*** Opening of Material for this exercise ***

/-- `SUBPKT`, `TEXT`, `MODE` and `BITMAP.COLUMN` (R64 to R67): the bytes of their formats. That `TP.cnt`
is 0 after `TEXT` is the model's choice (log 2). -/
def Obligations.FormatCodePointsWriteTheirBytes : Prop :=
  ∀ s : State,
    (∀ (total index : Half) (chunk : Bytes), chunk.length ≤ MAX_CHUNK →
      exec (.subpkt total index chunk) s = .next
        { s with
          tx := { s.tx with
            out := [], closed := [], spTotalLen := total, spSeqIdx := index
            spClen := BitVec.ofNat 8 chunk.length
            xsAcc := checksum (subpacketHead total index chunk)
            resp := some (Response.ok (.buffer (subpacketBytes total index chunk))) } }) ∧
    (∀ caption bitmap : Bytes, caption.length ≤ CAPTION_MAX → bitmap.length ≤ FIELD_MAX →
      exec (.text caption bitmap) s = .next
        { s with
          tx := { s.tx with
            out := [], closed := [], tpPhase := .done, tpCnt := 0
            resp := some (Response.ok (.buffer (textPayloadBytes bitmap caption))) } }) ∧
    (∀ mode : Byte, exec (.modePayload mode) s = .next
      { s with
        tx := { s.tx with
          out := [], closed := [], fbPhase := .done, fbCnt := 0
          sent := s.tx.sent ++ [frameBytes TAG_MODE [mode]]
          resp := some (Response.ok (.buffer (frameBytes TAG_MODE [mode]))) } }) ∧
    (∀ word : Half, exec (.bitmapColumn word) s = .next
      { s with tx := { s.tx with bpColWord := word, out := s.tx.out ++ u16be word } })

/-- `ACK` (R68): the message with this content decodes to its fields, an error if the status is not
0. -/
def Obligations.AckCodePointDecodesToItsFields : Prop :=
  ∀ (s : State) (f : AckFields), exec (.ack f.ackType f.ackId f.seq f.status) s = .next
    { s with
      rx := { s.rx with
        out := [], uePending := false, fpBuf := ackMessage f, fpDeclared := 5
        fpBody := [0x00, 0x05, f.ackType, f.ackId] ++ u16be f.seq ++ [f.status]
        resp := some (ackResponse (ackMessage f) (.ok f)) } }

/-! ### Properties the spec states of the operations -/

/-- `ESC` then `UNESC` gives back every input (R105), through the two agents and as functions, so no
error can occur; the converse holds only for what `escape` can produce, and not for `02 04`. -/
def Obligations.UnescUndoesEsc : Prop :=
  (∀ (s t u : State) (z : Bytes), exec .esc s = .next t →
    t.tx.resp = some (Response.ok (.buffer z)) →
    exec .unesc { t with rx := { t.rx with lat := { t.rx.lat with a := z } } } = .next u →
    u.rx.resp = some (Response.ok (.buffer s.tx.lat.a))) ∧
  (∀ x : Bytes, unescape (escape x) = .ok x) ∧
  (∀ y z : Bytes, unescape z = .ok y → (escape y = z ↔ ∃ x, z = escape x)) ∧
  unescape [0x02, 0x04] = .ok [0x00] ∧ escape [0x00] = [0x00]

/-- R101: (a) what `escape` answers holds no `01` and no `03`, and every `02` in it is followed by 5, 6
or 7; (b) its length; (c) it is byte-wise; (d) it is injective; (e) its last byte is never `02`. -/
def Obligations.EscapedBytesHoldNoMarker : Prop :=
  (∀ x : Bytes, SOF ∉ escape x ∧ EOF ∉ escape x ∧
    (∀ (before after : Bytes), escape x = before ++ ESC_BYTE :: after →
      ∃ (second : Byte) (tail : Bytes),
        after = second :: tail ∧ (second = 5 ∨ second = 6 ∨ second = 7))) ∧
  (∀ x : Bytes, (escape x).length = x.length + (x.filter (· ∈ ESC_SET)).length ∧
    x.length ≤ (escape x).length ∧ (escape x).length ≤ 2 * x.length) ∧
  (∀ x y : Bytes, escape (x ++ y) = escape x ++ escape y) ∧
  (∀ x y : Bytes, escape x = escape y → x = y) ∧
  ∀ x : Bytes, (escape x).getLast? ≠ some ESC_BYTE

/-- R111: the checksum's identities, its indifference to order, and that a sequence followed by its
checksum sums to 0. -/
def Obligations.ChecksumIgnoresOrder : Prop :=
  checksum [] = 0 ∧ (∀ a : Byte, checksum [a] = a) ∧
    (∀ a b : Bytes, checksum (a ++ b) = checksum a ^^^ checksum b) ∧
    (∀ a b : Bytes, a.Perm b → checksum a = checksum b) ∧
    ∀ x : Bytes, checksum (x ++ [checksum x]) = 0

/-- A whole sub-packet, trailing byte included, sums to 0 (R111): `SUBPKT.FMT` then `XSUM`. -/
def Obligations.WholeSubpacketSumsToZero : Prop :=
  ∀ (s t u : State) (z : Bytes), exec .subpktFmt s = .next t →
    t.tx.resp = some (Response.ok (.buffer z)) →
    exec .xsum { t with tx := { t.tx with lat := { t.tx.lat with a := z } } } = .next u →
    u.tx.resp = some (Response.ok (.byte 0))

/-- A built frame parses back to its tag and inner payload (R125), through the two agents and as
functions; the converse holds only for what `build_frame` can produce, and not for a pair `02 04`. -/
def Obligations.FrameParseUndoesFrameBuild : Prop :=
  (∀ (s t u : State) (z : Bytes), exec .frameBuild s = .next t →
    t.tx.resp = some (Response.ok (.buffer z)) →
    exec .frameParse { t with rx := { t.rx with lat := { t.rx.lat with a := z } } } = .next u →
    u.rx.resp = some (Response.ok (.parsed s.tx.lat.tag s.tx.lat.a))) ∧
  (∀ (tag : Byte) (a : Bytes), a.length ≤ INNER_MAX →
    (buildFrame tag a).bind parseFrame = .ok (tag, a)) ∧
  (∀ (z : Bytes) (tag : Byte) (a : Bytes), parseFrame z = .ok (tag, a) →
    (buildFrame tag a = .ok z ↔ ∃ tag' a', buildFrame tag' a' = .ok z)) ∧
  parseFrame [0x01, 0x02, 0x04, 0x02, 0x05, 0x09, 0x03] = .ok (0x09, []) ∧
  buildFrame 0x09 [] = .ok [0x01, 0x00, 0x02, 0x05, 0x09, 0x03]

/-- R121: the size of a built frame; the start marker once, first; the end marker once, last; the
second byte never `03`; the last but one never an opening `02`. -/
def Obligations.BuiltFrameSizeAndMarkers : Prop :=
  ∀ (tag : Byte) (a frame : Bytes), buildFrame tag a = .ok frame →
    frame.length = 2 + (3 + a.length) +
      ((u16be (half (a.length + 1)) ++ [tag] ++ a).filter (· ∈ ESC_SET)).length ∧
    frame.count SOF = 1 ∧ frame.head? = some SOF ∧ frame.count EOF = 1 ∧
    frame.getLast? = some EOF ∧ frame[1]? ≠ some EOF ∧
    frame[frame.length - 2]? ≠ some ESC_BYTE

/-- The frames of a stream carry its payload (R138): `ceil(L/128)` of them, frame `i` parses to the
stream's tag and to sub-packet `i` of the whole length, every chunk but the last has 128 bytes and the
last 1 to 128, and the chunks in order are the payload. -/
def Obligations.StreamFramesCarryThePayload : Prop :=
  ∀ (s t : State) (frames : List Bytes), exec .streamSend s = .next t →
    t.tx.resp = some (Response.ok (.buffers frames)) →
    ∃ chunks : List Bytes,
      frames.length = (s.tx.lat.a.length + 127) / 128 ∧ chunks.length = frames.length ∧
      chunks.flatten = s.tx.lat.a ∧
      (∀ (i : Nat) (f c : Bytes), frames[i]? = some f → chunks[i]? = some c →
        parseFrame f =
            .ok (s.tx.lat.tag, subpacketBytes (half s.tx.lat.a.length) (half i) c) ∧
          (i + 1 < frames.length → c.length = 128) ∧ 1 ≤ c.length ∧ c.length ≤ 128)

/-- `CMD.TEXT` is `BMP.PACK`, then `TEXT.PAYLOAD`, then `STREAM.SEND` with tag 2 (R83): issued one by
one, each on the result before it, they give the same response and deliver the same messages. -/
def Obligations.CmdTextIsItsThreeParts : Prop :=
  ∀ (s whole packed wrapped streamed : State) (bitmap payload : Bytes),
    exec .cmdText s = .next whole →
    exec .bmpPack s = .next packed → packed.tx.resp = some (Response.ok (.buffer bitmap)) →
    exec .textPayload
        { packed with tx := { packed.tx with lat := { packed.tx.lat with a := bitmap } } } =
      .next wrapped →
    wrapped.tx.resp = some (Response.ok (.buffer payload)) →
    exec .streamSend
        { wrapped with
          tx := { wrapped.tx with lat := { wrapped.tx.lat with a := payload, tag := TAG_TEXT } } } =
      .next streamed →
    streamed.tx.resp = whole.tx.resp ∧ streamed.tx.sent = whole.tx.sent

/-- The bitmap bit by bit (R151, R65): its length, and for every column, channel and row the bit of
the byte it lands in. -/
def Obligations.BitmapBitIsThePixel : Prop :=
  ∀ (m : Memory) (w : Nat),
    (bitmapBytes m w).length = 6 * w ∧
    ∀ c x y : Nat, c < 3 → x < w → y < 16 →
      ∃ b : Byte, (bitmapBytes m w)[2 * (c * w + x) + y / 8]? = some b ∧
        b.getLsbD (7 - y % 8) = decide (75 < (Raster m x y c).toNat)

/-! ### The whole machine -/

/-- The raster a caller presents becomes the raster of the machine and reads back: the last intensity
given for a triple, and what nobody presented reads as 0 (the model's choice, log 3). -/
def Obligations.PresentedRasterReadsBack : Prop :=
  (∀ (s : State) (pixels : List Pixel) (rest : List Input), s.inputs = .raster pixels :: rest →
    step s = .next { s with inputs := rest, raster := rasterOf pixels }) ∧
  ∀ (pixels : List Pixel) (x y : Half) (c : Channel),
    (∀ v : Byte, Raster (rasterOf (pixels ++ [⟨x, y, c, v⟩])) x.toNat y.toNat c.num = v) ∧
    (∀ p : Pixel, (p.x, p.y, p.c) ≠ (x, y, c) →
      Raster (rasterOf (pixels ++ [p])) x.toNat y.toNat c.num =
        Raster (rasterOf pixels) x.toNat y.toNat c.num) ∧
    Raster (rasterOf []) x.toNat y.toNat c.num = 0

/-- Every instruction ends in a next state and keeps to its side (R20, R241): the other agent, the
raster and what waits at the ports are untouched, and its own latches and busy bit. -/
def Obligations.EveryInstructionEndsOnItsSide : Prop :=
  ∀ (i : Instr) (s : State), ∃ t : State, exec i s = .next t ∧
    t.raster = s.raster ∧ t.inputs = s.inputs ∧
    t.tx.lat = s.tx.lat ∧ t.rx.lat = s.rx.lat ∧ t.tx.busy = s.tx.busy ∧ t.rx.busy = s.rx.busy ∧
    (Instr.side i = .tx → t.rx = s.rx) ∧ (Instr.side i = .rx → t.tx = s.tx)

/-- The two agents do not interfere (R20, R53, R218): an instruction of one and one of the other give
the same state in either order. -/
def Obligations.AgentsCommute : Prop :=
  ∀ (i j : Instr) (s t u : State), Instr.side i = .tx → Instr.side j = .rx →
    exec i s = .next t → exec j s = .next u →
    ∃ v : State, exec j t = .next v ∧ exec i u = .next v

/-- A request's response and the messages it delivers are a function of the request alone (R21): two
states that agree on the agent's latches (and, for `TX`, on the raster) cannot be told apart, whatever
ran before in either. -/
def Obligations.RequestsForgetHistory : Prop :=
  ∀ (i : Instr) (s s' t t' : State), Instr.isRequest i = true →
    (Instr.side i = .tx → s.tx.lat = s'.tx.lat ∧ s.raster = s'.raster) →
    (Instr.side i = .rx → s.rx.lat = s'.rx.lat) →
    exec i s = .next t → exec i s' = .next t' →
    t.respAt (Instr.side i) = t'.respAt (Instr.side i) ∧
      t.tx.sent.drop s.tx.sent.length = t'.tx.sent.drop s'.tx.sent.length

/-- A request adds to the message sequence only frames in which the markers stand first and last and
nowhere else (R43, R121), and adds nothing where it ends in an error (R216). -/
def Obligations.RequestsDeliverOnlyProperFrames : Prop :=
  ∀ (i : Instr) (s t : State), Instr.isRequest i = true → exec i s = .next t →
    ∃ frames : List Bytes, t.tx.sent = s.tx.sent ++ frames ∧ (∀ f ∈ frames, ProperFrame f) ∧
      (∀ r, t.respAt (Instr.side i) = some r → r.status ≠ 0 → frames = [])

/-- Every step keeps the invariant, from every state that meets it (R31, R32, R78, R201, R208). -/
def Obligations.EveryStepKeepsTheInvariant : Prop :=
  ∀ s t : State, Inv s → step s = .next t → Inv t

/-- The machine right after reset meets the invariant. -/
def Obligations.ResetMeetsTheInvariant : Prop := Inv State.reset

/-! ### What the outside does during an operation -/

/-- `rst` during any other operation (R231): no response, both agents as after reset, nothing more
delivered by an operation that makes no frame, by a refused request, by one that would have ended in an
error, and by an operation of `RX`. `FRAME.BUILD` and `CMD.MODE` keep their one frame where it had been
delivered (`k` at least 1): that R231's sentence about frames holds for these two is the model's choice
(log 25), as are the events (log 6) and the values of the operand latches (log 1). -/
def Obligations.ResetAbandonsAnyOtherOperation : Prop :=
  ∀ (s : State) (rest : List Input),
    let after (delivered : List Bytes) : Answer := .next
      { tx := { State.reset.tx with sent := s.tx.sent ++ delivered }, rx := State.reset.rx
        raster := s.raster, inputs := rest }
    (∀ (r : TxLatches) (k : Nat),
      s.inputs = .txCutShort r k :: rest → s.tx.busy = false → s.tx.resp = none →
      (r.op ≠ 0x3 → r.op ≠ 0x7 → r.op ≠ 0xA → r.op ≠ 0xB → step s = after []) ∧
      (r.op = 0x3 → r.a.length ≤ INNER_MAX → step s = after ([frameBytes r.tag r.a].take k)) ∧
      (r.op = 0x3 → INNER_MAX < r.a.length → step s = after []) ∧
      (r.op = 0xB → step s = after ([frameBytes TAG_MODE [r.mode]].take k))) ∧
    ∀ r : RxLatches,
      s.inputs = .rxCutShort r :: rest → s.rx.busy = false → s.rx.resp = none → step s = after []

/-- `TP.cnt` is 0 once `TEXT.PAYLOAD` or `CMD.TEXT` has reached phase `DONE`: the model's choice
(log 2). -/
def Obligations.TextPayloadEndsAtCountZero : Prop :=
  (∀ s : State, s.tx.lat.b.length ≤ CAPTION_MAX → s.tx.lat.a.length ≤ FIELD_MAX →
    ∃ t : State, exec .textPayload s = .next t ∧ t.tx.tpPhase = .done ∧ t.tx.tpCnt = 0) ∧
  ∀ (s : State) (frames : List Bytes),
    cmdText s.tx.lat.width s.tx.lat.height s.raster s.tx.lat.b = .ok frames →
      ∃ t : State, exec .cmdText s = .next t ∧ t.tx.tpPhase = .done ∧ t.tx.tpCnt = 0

*** Close of Material for this exercise ***
*** Opening of Material for this exercise ***

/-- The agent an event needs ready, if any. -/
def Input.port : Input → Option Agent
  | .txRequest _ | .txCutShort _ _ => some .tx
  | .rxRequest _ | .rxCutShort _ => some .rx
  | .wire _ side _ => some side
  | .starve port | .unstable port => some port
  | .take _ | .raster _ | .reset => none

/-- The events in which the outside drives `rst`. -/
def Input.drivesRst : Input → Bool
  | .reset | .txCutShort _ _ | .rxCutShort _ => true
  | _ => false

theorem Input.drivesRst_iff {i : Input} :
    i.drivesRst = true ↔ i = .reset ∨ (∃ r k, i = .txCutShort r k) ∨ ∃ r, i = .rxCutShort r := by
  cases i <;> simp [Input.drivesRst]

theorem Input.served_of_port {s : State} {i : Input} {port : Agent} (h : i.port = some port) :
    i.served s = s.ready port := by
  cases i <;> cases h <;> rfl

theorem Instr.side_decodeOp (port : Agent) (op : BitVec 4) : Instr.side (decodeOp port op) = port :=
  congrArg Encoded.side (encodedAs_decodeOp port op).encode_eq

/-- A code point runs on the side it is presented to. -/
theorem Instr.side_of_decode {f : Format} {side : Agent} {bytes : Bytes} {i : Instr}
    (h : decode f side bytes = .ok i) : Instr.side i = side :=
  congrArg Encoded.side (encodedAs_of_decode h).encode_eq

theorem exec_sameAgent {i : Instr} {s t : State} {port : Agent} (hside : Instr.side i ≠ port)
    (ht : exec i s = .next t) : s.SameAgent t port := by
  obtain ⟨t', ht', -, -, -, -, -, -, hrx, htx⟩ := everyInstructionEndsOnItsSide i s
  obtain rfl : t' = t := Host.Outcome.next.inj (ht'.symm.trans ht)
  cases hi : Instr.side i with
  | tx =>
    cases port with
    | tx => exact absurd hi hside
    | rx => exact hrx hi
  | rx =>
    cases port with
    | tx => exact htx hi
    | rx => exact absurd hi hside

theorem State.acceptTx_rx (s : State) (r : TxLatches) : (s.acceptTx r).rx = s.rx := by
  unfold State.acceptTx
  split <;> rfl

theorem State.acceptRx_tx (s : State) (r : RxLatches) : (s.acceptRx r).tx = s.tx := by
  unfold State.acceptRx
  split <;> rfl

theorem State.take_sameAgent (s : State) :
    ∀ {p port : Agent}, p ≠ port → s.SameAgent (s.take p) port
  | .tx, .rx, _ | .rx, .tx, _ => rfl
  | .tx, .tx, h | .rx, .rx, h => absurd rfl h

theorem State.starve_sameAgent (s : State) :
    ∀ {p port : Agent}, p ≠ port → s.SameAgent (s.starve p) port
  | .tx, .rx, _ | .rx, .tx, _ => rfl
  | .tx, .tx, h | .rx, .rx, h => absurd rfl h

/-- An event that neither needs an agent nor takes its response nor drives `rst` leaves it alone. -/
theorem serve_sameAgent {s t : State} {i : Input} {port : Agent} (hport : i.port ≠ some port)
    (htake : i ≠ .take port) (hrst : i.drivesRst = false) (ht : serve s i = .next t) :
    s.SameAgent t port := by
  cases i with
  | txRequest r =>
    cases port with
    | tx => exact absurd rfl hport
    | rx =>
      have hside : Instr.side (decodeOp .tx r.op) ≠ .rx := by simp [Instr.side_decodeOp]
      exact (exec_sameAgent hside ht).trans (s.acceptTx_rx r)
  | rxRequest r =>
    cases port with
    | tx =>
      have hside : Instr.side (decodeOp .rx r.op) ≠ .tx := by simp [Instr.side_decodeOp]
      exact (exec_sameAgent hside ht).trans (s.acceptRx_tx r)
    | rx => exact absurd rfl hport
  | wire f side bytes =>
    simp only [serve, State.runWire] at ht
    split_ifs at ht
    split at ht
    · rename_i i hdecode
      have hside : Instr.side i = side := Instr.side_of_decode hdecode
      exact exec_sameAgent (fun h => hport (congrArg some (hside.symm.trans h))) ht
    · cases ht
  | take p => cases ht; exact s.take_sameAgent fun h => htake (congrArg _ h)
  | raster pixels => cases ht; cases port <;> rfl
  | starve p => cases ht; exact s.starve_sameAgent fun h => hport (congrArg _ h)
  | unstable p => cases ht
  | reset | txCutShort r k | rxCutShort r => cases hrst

*** Close of Material for this exercise ***

» Exercise objective: Lines containing the word "RxLatches" are to be located in the entries and copied.

» Exercise result:
    ∀ r : RxLatches,
theorem State.acceptRx_tx (s : State) (r : RxLatches) : (s.acceptRx r).tx = s.tx := by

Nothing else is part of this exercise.